* **AIM OF THE TASK**
Once you have checked each line below for the word "onThread", give the number of lines that have it and nothing further.

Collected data

theorem witness_control_registers : ∃ s : Bool → State, (∀ b, (s b).usable [.rg 5 false, .wg 7] ∧ (s b).me.net.replay = none ∧
      (∀ o ∈ (s b).me.sfu.ops, o.thr ≠ (s b).ct) ∧ (s b).th.priv = b ∧ (s b).csrs = []) ∧
    csrAssigned 0x3FF = false ∧ csrAssigned 0x400 = true ∧ (∀ n ∈ [1, 2, 3, 4, 5, 6, 7, 0x10, 0x11, 0x12, 0x20, 0x22], csrAssigned n = true) := by
  refine ⟨fun b => debugged 0 fun th => { th with priv := b }, fun b => ⟨usable_of ?_ _, ?_, ?_, ?_, ?_⟩, by decide, by decide, by decide⟩ <;>
    revert b <;> decide

theorem witness_exception_entry : ∃ (s : State) (e : Exc) (pa : Nat), s.th.priv = false ∧ e.cause ≠ 0x1F ∧ s.th.slot = none ∧ e.effect = .none ∧ e.source = none ∧
    (s.ctxOf s.me.ctx).ringFull = false ∧ s.me.net.replay = none ∧
    s.translate s.cc s.me.ctx ((s.ctxOf s.me.ctx).slotVa ((s.ctxOf s.me.ctx).trprod.toNat % 2 ^ 32)) true true = .offstack pa :=
  ⟨{ run [] with ctxs := [{ ctx1 with trbase := 0x20000, trprod := 2 ^ 32 - 1, trcons := 2 ^ 32 - 1 }] }, { cause := 0x13 }, 328640, by decide, by decide,
   by decide, by decide, by decide, by decide, by decide, by decide⟩

theorem witness_exception_entry_handler : ∃ (s : State) (c : Nat) (n : Fin 4) (h : HandlerArgs), c < 256 ∧ ((s.coreAt c).thr n).block = .record h ∧
    ((s.coreAt c).thr n).priv = false :=
  ⟨onThread [] fun th => { th with block := .record ⟨5, 0x20000, 0x13, 2 ^ 64 - 1, 0⟩ }, 0, 0, ⟨5, 0x20000, 0x13, 2 ^ 64 - 1, 0⟩, by decide, by decide, by decide⟩

theorem witness_fatal_and_stops : ∃ (s₁ s₂ s₃ : State) (q : Partition), (s₁.th.priv = true ∧ s₁.th.slot = none ∧ s₁.me.net.replay = none ∧
      (s₁.ctxOf s₁.me.ctx).fatal = false ∧ s₁.partsOf s₁.me.ctx = [0]) ∧
    (s₂.partAt 0 = some q ∧ q.stopped = false) ∧
    (s₃.th.pred always = true ∧ s₃.usable [.rg 5 false, .rg 6 false, .wg 7] ∧ s₃.steps s₃.cc s₃.ct = true) :=
  ⟨debugged 0 fun th => { th with priv := true }, run [], debugged (2 ^ 16) id, part0, by decide, by decide, by decide, usable_of (by decide) _, by decide⟩

theorem witness_fatal_and_stops_ring : ∃ (s₁ s₂ : State) (x : Ctx) (since c n : Nat), s₁.ctxs = [x] ∧ s₁.ringWaiters x.id = [(since, c, n)] ∧
    max since x.consAt + 8500 ≤ s₁.cycle ∧ s₂.ctxs = [x] ∧ s₂.ringWaiters x.id = [(since, c, n)] ∧ s₂.cycle < max since x.consAt + 8500 := by
  let x : Ctx := { ctx1 with trbase := 0x20000, trprod := 256 }
  let s (cycle : Nat) : State := { onThread [] fun th => { th with block := (.ring ⟨19, 0, 0, 0, 1, 5, 0, 0, 0, 900, 0, 0, 0⟩ ⟨5, 0, 0x13, 2 ^ 64 - 1, 0⟩ 900) } with
    ctxs := [x], cycle := cycle }
  have hw (cycle : Nat) : (s cycle).ringWaiters 1 = [(900, 0, 0)] := by
    rw [State.ringWaiters, show List.range 256 = 0 :: (List.range 255).map Nat.succ from List.range_succ_eq_map, List.flatMap_cons, List.flatMap_map,
      show List.flatMap _ (List.range 255) = [] from List.flatMap_eq_nil_iff.2 fun c _ => ?_]
    · exact (rfl : _ = [(900, 0, 0)])
    · rw [show (s cycle).coreAt c.succ = Core.reset from coreAt_dev_ne _ (Nat.succ_ne_zero c)]; rfl
  exact ⟨s 9400, s 9399, x, 900, 0, 0, by decide, hw _, by decide, by decide, hw _, by decide⟩

/-- A request that may combine. -/
def combines (x : Nat) : Req := ⟨.thread 1 0 4, 1, 1, 0, .core 0, .fop .add 64, 0xF0000000FFFF8, 8, x, 0⟩

/-- A flit of that request, and the entry it has opened at router 255. -/
def combFlit (x : Nat) : Flit := ⟨.openOp, 1, 0, .core 0, .request (combines x)⟩
def combEntry : Entry := ⟨3, 255, 1, combFlit 5, .held, false, [combFlit 9]⟩

theorem witness_mesh_and_links : ∃ (s₁ s₂ : State) (f g : Flit) (q r : Req) (e : Entry), (255 < 256 ∧ ∀ e ∈ s₁.entries, e.node ≠ 255) ∧
    (∀ r, g.load ≠ .request r) ∧ (f.load = .request r ∧ r.combinable = true) ∧ (s₂.entries = [e] ∧ e.st = .held ∧ e.node < 256 ∧ e.flit.load = .request q ∧
      q.op = .fop .add 64 ∧ q.n = 8 ∧ r.op = q.op ∧ r.n = q.n ∧ r.ctx = q.ctx ∧ r.target = q.target ∧ r.addr = q.addr) :=
  ⟨run [], { run [] with entries := [combEntry] }, combFlit 6, ⟨.control, 0, 0, .core 1, .giftAck 1⟩, combines 5, combines 6, combEntry, by decide,
   by intro r; simp, by decide, by decide⟩

theorem witness_mesh_and_links_split : ∃ (s : State) (p : PairRec), s.pairs = [p] ∧ p.node < 256 ∧ p.first = .thread 1 0 4 ∧ p.second = .thread 2 3 8 :=
  ⟨{ run [] with pairs := [⟨1, 3, 255, .thread 1 0 4, .thread 2 3 8, [(1, 0), (2, 3)], .core 0, .add, 64, 5⟩] },
   ⟨1, 3, 255, .thread 1 0 4, .thread 2 3 8, [(1, 0), (2, 3)], .core 0, .add, 64, 5⟩, by decide⟩

theorem aliasOf_nil {k : Core} (h : k.engine.streams = []) (t m : Nat) : k.aliasOf t m = none := by simp [Core.aliasOf, h]

/-- A special-function operation at the head of the queue. -/
def anOp (started : Option Nat) : SfuOp := ⟨0, 0, .rcp, 31, 1, 0x3F800000, 0, 0, false, started, []⟩

theorem witness_units_and_sensors : ∃ s : Fin 4 → State, (∀ n, (s n).onlyAt 0 (fun k => !k.sfu.ops.isEmpty)) ∧
    (∃ o, ((s 0).coreAt 0).sfu.ops = [o] ∧ o.started = none ∧ (s 0).cycle < ((s 0).coreAt 0).sfu.busyUntil) ∧
    (∃ o, ((s 1).coreAt 0).sfu.ops = [o] ∧ o.started = none ∧ ((s 1).coreAt 0).sfu.busyUntil ≤ (s 1).cycle ∧ ∀ tick, ((s 1).coreAt 0).booked 2 tick = false) ∧
    (∃ o a, ((s 2).coreAt 0).sfu.ops = [o] ∧ o.started = some a ∧ o.thr < 4 ∧ (∀ m, ((s 2).coreAt 0).aliasOf o.thr m = none) ∧
      (s 2).cycle < a + o.regs + sfuLat o.fn) ∧
    (∃ o a, ((s 3).coreAt 0).sfu.ops = [o] ∧ o.started = some a ∧ o.thr < 4 ∧ (∀ m, ((s 3).coreAt 0).aliasOf o.thr m = none) ∧
      a + o.regs + sfuLat o.fn ≤ (s 3).cycle) := by
  let k (st : Option Nat) (busy : Nat) : State := onCore [] fun k => { k with sfu := { k.sfu with ops := [anOp st], busyUntil := busy } }
  refine ⟨fun n => #v[k none 1001, k none 1000, k (some 999) 1000, k (some 900) 901][n], fun n => ?_, ⟨anOp none, by decide⟩,
    ⟨anOp none, by decide, by decide, by decide, fun t => booked_of_idle (by decide) (by decide) _ _⟩,
    ⟨anOp (some 999), 999, by decide, by decide, by decide, fun m => aliasOf_nil (by decide) _ m, by decide⟩,
    ⟨anOp (some 900), 900, by decide, by decide, by decide, fun m => aliasOf_nil (by decide) _ m, by decide⟩⟩
  match n with
  | 0 | 1 | 2 | 3 => exact onlyAt_dev (by decide)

* **SOLVED PROBLEM**
2